#### [Directions for this task]
Write out the lines from the top of the material through the line with "n .baseRef rfl).symm", exactly and with nothing added.

• • •

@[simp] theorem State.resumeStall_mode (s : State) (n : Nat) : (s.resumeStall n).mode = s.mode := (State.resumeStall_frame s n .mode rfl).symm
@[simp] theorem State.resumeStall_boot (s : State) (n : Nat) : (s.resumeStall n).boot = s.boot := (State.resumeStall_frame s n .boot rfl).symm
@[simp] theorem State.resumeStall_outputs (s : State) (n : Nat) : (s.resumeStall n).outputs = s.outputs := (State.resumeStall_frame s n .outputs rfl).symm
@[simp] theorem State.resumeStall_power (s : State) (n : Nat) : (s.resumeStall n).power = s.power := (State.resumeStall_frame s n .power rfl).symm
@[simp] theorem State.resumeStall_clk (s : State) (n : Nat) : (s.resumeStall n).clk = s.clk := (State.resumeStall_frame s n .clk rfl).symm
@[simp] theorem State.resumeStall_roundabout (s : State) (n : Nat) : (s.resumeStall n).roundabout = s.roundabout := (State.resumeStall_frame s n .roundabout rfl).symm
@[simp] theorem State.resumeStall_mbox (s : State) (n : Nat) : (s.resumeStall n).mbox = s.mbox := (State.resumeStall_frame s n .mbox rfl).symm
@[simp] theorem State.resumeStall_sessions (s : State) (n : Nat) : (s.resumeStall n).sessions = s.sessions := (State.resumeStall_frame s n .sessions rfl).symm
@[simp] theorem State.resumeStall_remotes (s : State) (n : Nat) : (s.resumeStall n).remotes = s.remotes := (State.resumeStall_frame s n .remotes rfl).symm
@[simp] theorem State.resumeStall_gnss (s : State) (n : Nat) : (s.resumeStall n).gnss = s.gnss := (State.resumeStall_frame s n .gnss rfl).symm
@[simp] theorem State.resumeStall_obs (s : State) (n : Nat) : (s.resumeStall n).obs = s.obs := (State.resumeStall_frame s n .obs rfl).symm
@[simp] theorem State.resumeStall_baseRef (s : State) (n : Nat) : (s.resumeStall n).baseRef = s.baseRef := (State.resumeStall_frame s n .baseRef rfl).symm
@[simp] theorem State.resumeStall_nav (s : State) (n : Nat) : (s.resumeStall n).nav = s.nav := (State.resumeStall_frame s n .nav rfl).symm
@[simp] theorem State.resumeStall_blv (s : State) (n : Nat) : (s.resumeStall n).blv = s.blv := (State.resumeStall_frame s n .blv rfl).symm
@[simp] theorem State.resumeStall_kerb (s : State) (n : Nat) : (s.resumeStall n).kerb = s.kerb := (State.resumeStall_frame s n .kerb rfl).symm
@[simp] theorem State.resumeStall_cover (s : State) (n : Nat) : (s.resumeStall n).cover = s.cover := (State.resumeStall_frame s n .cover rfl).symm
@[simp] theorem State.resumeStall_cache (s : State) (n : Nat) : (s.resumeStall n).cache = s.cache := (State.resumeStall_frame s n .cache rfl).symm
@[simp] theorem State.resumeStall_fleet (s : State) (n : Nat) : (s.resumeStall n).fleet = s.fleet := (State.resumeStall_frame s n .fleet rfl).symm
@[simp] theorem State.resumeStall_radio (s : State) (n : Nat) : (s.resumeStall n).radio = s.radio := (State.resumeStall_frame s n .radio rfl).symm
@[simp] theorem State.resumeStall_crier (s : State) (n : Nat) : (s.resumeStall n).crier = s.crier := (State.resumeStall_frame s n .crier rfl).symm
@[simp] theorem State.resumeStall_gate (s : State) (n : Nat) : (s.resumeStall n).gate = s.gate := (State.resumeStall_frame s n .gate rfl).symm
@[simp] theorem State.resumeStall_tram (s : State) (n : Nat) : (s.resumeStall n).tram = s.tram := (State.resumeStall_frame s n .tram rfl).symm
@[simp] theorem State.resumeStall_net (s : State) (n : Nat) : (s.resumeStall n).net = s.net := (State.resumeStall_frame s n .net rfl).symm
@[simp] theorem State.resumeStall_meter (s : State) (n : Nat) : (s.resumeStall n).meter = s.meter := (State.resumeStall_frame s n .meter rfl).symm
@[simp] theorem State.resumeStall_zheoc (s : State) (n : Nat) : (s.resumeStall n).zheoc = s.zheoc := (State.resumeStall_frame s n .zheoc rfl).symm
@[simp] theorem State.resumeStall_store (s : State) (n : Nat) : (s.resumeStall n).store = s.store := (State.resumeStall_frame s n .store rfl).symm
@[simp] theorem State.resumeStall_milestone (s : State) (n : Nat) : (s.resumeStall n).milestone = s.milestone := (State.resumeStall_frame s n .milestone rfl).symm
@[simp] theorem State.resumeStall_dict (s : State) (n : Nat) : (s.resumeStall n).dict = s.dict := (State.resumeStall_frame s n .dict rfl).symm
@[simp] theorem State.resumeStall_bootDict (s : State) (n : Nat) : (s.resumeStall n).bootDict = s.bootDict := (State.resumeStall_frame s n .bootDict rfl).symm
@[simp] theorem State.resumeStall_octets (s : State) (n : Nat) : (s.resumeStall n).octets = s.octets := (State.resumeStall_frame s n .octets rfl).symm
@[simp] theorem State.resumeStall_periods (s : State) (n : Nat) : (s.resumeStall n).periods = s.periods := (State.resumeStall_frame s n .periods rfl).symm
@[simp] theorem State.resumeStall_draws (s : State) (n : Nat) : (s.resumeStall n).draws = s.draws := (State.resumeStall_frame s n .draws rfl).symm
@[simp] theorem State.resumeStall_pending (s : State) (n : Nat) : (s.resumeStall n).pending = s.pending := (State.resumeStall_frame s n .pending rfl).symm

• • •

#### [Response]
@[simp] theorem State.resumeStall_mode (s : State) (n : Nat) : (s.resumeStall n).mode = s.mode := (State.resumeStall_frame s n .mode rfl).symm
@[simp] theorem State.resumeStall_boot (s : State) (n : Nat) : (s.resumeStall n).boot = s.boot := (State.resumeStall_frame s n .boot rfl).symm
@[simp] theorem State.resumeStall_outputs (s : State) (n : Nat) : (s.resumeStall n).outputs = s.outputs := (State.resumeStall_frame s n .outputs rfl).symm
@[simp] theorem State.resumeStall_power (s : State) (n : Nat) : (s.resumeStall n).power = s.power := (State.resumeStall_frame s n .power rfl).symm
@[simp] theorem State.resumeStall_clk (s : State) (n : Nat) : (s.resumeStall n).clk = s.clk := (State.resumeStall_frame s n .clk rfl).symm
@[simp] theorem State.resumeStall_roundabout (s : State) (n : Nat) : (s.resumeStall n).roundabout = s.roundabout := (State.resumeStall_frame s n .roundabout rfl).symm
@[simp] theorem State.resumeStall_mbox (s : State) (n : Nat) : (s.resumeStall n).mbox = s.mbox := (State.resumeStall_frame s n .mbox rfl).symm
@[simp] theorem State.resumeStall_sessions (s : State) (n : Nat) : (s.resumeStall n).sessions = s.sessions := (State.resumeStall_frame s n .sessions rfl).symm
@[simp] theorem State.resumeStall_remotes (s : State) (n : Nat) : (s.resumeStall n).remotes = s.remotes := (State.resumeStall_frame s n .remotes rfl).symm
@[simp] theorem State.resumeStall_gnss (s : State) (n : Nat) : (s.resumeStall n).gnss = s.gnss := (State.resumeStall_frame s n .gnss rfl).symm
@[simp] theorem State.resumeStall_obs (s : State) (n : Nat) : (s.resumeStall n).obs = s.obs := (State.resumeStall_frame s n .obs rfl).symm
@[simp] theorem State.resumeStall_baseRef (s : State) (n : Nat) : (s.resumeStall n).baseRef = s.baseRef := (State.resumeStall_frame s n .baseRef rfl).symm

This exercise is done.